METHODS: An incision and suture was performed on the thoracic skin of 130 male mice: Group 1 (n = 10) resistance of the integer skin; Group 2 (n = 30) submitted only to skin incision and suture; Group 3 (n = 30) skin incision and suture followed by administration of saline fluid; Group 4 (n = 30) skin incision and suture followed by administration of local hydrocortisone; Group 5 (n = 30) skin incision and suture followed by administration of systemic hydrocortisone. The resistance of the wound healing and the weight of the animals were studied on the seventh, 14th and 21st postoperative days. Histological examination was also performed.
RESULTS: The mice that received corticoid (groups 4 and 5) presented significant decreasing on their weight (p = 0.02). The Groups 3, 4 and 5 showed lower scar resistance than Group 2 on the seventh postoperative day (p < 0.05). On the 14th and 21st days, there was no difference on the skin would healing resistance (p > 0.05).

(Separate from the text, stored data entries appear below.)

-- ==== Sys2Proof/Laws/PerInstr.lean ====
section
/-! SUPPORT. A fact about every instruction as syntax, one lemma per constructor: its word lies in its row
of spec/opcode_table.json. -/

namespace Sys2Proof

/-- The mask of the instruction's row in the opcode table. -/
def rowMask : Instr → AccessWord
  | .rdBaud | .rdStatus | .rdData | .rdCtrl => 0x700
  | .wrBaud _ | .wrStatus _ | .wrData _ | .wrCtrl _ => 0x700
  | .enable _ | .disable _ | .start _ | .repStart _ | .stop _ => 0x7BF
  | .transmitAddr _ | .transmitData _ => 0x7BF
  | .receiveAck | .receiveNack => 0x7FF

/-- The match of the instruction's row in the opcode table. -/
def rowMatch : Instr → AccessWord
  | .rdBaud => 0x000
  | .rdStatus => 0x100
  | .rdData => 0x200
  | .rdCtrl => 0x300
  | .wrBaud _ => 0x400
  | .wrStatus _ => 0x500
  | .wrData _ => 0x600
  | .wrCtrl _ => 0x700
  | .enable _ => 0x704
  | .disable _ => 0x700
  | .start _ | .repStart _ => 0x7A4
  | .stop _ => 0x794
  | .transmitAddr _ | .transmitData _ => 0x784
  | .receiveAck => 0x7C4
  | .receiveNack => 0x784

namespace Laws.TableRow

/-- The instruction's word matches its row: under the row's mask it is the row's match. -/
def Statement (i : Instr) : Prop := encode i &&& rowMask i = rowMatch i

theorem rdBaud : Statement .rdBaud := by unfold Statement; decide
theorem rdStatus : Statement .rdStatus := by unfold Statement; decide
theorem rdData : Statement .rdData := by unfold Statement; decide
theorem rdCtrl : Statement .rdCtrl := by unfold Statement; decide
theorem wrBaud (v : Byte) : Statement (.wrBaud v) := by unfold Statement; revert v; decide
theorem wrStatus (v : Byte) : Statement (.wrStatus v) := by unfold Statement; revert v; decide
theorem wrData (v : Byte) : Statement (.wrData v) := by unfold Statement; revert v; decide
theorem wrCtrl (v : Byte) : Statement (.wrCtrl v) := by unfold Statement; revert v; decide
theorem enable (ea : Bool) : Statement (.enable ea) := by unfold Statement; revert ea; decide
theorem disable (ea : Bool) : Statement (.disable ea) := by unfold Statement; revert ea; decide
theorem start (ea : Bool) : Statement (.start ea) := by unfold Statement; revert ea; decide
theorem repStart (ea : Bool) : Statement (.repStart ea) := by unfold Statement; revert ea; decide
theorem stop (ea : Bool) : Statement (.stop ea) := by unfold Statement; revert ea; decide
theorem transmitAddr (ea : Bool) : Statement (.transmitAddr ea) := by unfold Statement; revert ea; decide
theorem transmitData (ea : Bool) : Statement (.transmitData ea) := by unfold Statement; revert ea; decide
theorem receiveAck : Statement .receiveAck := by unfold Statement; decide
theorem receiveNack : Statement .receiveNack := by unfold Statement; decide

end Laws.TableRow

end Sys2Proof
end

CONCLUSION: Administration of hydrocortisone in mice is responsible for weight decreasing and reduction of the skin wound healing resistance during the first postoperative week.
Key words: Hydrocortisone/administration & dosage. Adrenal Cortex Hormones/administration and dosage. Wound Healing/drug effects. Models, Biological. Mice.

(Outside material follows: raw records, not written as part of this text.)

-- ==== Sys2Proof/Tests/Slice0.lean ====
section
/-! SUPPORT. The model's own tests. Expected results are from spec/95_test_vectors.md (RA, V, CM, S, HP name
its vectors) and from the rules cited; then one witness per statement with hypotheses. -/

namespace Sys2Proof.Tests

open Sys2Proof.Machine

/-- What `f` sees of an answer's next state. -/
def seen {α : Type} (f : State → α) : Host.Outcome State Fault Refusal → Option α
  | .next t => some (f t)
  | .fault _ => none
  | .refused _ => none

/-- The reason an answer stops with. -/
def stopOf : Host.Outcome State Fault Refusal → Option (Fault ⊕ Refusal)
  | .next _ => none
  | .fault r => some (.inl r)
  | .refused r => some (.inr r)

/-- An enabled block that has completed a phase: INT = 1, nothing in flight. -/
def at_ (p : Phase) (d : Option Byte) : State := { State.reset with phase := p, en := true, int := true, data := d }

/-- An enabled idle block. -/
def idleState : State := { State.reset with phase := .idle, en := true }

/-- A stop is pending. -/
def stopPending : State := { idleState with sto := true }

/-- A START is in flight. -/
def startInFlight : State := { idleState with sta := true, inflight := some .start }

/-- The CTRL byte of a next state, its phase and its trace. -/
def view (t : State) : Byte × Phase × List BusEvent := (t.ctrlByte, t.phase, t.trace)

/-! ### WellFormed refuses each ill-formed value (R75) -/

theorem test_wellFormed_reservedBit : ¬ (Instr.wrCtrl 0x0C).WellFormed := by decide
theorem test_wellFormed_requestWithoutTrigger : ¬ (Instr.wrCtrl 0x24).WellFormed := by decide
theorem test_wellFormed_triggerWhileDisabled : ¬ (Instr.wrCtrl 0x80).WellFormed := by decide
theorem test_wellFormed_startAndStop : ¬ (Instr.wrCtrl 0xB4).WellFormed := by decide
theorem test_wellFormed_start : (Instr.wrCtrl 0xA4).WellFormed := by decide

/-! ### Words written out bit by bit: W, REG, VAL (R70), VAL of CTRL as R73 -/

theorem test_decode_rdBaud : decode .off 0b0_00_00000000 = .rdBaud := by decide
theorem test_decode_rdStatus : decode .off 0b0_01_00000000 = .rdStatus := by decide
theorem test_decode_rdData : decode .off 0b0_10_00000000 = .rdData := by decide
theorem test_decode_rdCtrl : decode .off 0b0_11_10100100 = .rdCtrl := by decide
theorem test_decode_wrBaud : decode .off 0b1_00_00100000 = .wrBaud 0x20 := by decide
theorem test_decode_wrStatus : decode .off 0b1_01_00010010 = .wrStatus 0x12 := by decide
theorem test_decode_wrData : decode .off 0b1_10_11111111 = .wrData 0xFF := by decide
theorem test_decode_wrCtrl : decode .off 0b1_11_11111111 = .wrCtrl 0xFF := by decide
theorem test_decode_enable : decode .off 0b1_11_01000100 = .enable true := by decide
theorem test_decode_disable : decode .idle 0b1_11_00000000 = .disable false := by decide
theorem test_decode_start : decode .idle 0b1_11_10100100 = .start false := by decide
theorem test_decode_repStart : decode .mtDataAck 0b1_11_11100100 = .repStart true := by decide
theorem test_decode_stop : decode .mtDataAck 0b1_11_10010100 = .stop false := by decide
theorem test_decode_transmitAddr : decode .repStarted 0b1_11_10000100 = .transmitAddr false := by decide
theorem test_decode_transmitData : decode .mtSlaAck 0b1_11_11000100 = .transmitData true := by decide
theorem test_decode_receiveAck : decode .mrSlaAck 0b1_11_11000100 = .receiveAck := by decide
theorem test_decode_receiveNack : decode .mrDataAck 0b1_11_10000100 = .receiveNack := by decide
theorem test_decode_tooWide : decodeNat .off 0x800 = .widerThanAccessWord := by decide
theorem test_tableWord : decodeTableWord 16 0x704 = some (.enable false) := by decide

/-! ### One step each -/

/-- RA1, RA2, RA3 and RA11. -/
theorem test_rdCtrl_reset : seen (·.driver.value) (exec .rdCtrl State.reset) = some (some 0x00) := by decide
theorem test_rdCtrl_inFlight : seen (·.driver.value) (exec .rdCtrl startInFlight) = some (some 0x24) := by decide
theorem test_rdStatus_reset : seen (·.driver.value) (exec .rdStatus State.reset) = some (some 0xF8) := by decide
/-- RA9. -/
theorem test_rdStatus_busError :
    seen (·.driver.value) (exec .rdStatus { at_ .busError none with ps := 3 }) = some (some 0x03) := by decide
theorem test_rdBaud : seen (·.driver.value) (exec .rdBaud { idleState with baud := 0xFF }) = some (some 0xFF) := by
  decide
/-- RA4 and RA17. -/
theorem test_rdData_unwritten : stopOf (exec .rdData State.reset) = some (.inl .dataUnwritten) := by decide
theorem test_rdData : seen (·.driver.value) (exec .rdData (at_ .mrDataNack (some 0x5A))) = some (some 0x5A) := by
  decide
/-- RA15, RA6, RA14, RA16. -/
theorem test_wrBaud_stopPending : stopOf (exec (.wrBaud 0x10) stopPending) = some (.inr .configWhileBusy) := by
  decide
theorem test_wrStatus : seen State.statusByte (exec (.wrStatus 0xFF) idleState) = some 0xFB := by decide
theorem test_wrData_inFlight : stopOf (exec (.wrData 0x00) startInFlight) = some (.inr .writeWhileInFlight) := by
  decide
theorem test_wrData_stopPending :
    seen (fun t => (t.data, t.ctrlByte)) (exec (.wrData 0x10) stopPending) = some (some 0x10, 0x14) := by decide
/-- V7 and V23. -/
theorem test_wrCtrl_firstCheck : stopOf (exec (.wrCtrl 0xBC) idleState) = some (.inr .reservedBit) := by decide
theorem test_wrCtrl_transmit :
    seen State.ctrlByte (exec (.wrCtrl 0xC4) (at_ .mtSlaAck (some 1))) = some 0x44 := by decide
/-- V10. -/
theorem test_enable : seen view (exec (.enable true) State.reset) = some (0x44, .idle, []) := by decide
/-- V11 and V12. -/
theorem test_disable : seen view (exec (.disable false) idleState) = some (0x00, .off, []) := by decide
theorem test_disable_stopPending :
    stopOf (exec (.disable false) stopPending) = some (.inr .disableWhileActive) := by decide
/-- CM22 and V17. -/
theorem test_start_queued :
    seen (fun t => (t.ctrlByte, t.queued, t.inflight)) (exec (.start false) stopPending) =
      some (0x34, true, none) := by decide
theorem test_start_notAdmitted : stopOf (exec (.start false) (at_ .mtSlaAck none)) = some (.inr .notAdmitted) := by
  decide
/-- P2 step 12. -/
theorem test_repStart :
    seen (fun t => (t.ctrlByte, t.phase, t.inflight)) (exec (.repStart false) (at_ .mtDataAck none)) =
      some (0x24, .mtDataAck, some .start) := by decide
/-- CM16 and CM19. -/
theorem test_stop : seen view (exec (.stop false) (at_ .mtDataAck none)) = some (0x14, .idle, [.stop]) := by decide
theorem test_stop_notOwner : seen view (exec (.stop false) (at_ .arbLost none)) = some (0x14, .idle, []) := by
  decide
/-- R107: 0x94 and 0xD4 in Idle take EA from the value. Vectors S1 and S3: with EA 0 held 0x94 gives CTRL 0x14,
and a second one changes nothing (R59). -/
theorem test_stop_idle :
    seen view (exec (.wrCtrl 0x94) { idleState with ea := true }) = some (0x14, .idle, []) ∧
      seen view (exec (.wrCtrl 0xD4) idleState) = some (0x54, .idle, []) ∧
      seen id (exec (.wrCtrl 0x94) idleState) = some stopPending ∧
      seen id (exec (.wrCtrl 0x94) stopPending) = some stopPending := by decide
/-- V35 and P1 step 9. -/
theorem test_transmitAddr_unwritten :
    stopOf (exec (.transmitAddr false) (at_ .started none)) = some (.inl .dataUnwritten) := by decide
theorem test_transmitAddr :
    seen State.ctrlByte (exec (.transmitAddr false) (at_ .started (some 0xA0))) = some 0x04 := by decide
/-- V28, as the row: after a NACK no transmit. -/
theorem test_transmitData_afterNack :
    stopOf (exec (.transmitData false) (at_ .mtSlaNack (some 1))) = some (.inr .notAdmitted) := by decide
/-- P5 step 8 and step 16. -/
theorem test_receiveAck :
    seen (fun t => (t.ctrlByte, t.inflight)) (exec .receiveAck (at_ .mrSlaAck none)) =
      some (0x44, some .recvAck) := by decide
theorem test_receiveNack :
    seen (fun t => (t.ctrlByte, t.inflight)) (exec .receiveNack (at_ .mrDataAck none)) =
      some (0x04, some .recvNack) := by decide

OBJETIVO: Comparar a resistência cicatricial cutânea de camundongos submetidos a administração de hidrocortisona por diferentes vias e em distintos períodos pós-operatórios.
MÉTODOS: Foram estudados 130 camundongos machos submetidos à incisão e sutura de pele da região dorsal do tórax: Grupo 1 (n = 10) resistência da pele íntegra; Grupo 2 (n = 30) incisão da pele e sutura, sem administração de corticóide; Grupo 3 (n = 30) incisão da pele e sutura, seguidas de injeção local de solução salina; Grupo 4 (n = 30) incisão da pele e sutura, seguidas de injeção local de hidrocortisona e Grupo 5 (n = 30) incisão da pele e sutura, seguidas de injeção intraperitoneal de hidrocortisona. Foram avaliadas a resistência cicatricial da pele e a variação ponderal no sétimo, 14º e 21º dias pós-operatórios, bem como sua histologia.
RESULTADOS: Os camundongos que receberam hidrocortisona tiveram decréscimo ponderal (p = 0,02). Quanto à resistência cicatricial da pele, os Grupos 3, 4 e 5 apresentaram valor inferior ao Grupo 2, no sétimo dia pós-operatório (p = 0,031). No 14º e 21º dias, não houve diferença entre as tensões cicatriciais.
CONCLUSÃO: A administração de hidrocortisona provoca redução ponderal em camundongos e a resistência cicatricial cutânea é menor na primeira semana pós-operatória.
Descritores: Hidrocortisona/administração & dosagem. Corticosteróides/administração & dosagem. Cicatrização/efeitos de drogas. Modelos Biológicos. Camundongos.
Skin wound healing is a complex process that involves inflammation, reepithelization, angiogenesis, granulation tissue formation, and deposition of interstitial matrix, besides other events carried out by different types of cells, such as keratinocytes, fibroblasts, inflammatory and endothelial cells. These phenomena are influenced by the interstitial matrix, growth factors, and other mediators1.
Glucocorticoids seems to hind the wound healing process, causing a decreasing in cellular proliferation, in neovascularization, and in matrix production2. In animals, a delay in the afflux of macrophages, neutrophils, and fibroblasts was reported. It is owned that corticosteroids reduce the inflammatory phase of wound healing2. The chronic use of corticoids may influence negatively reepithelization, neovascularization, and collagen synthesis3.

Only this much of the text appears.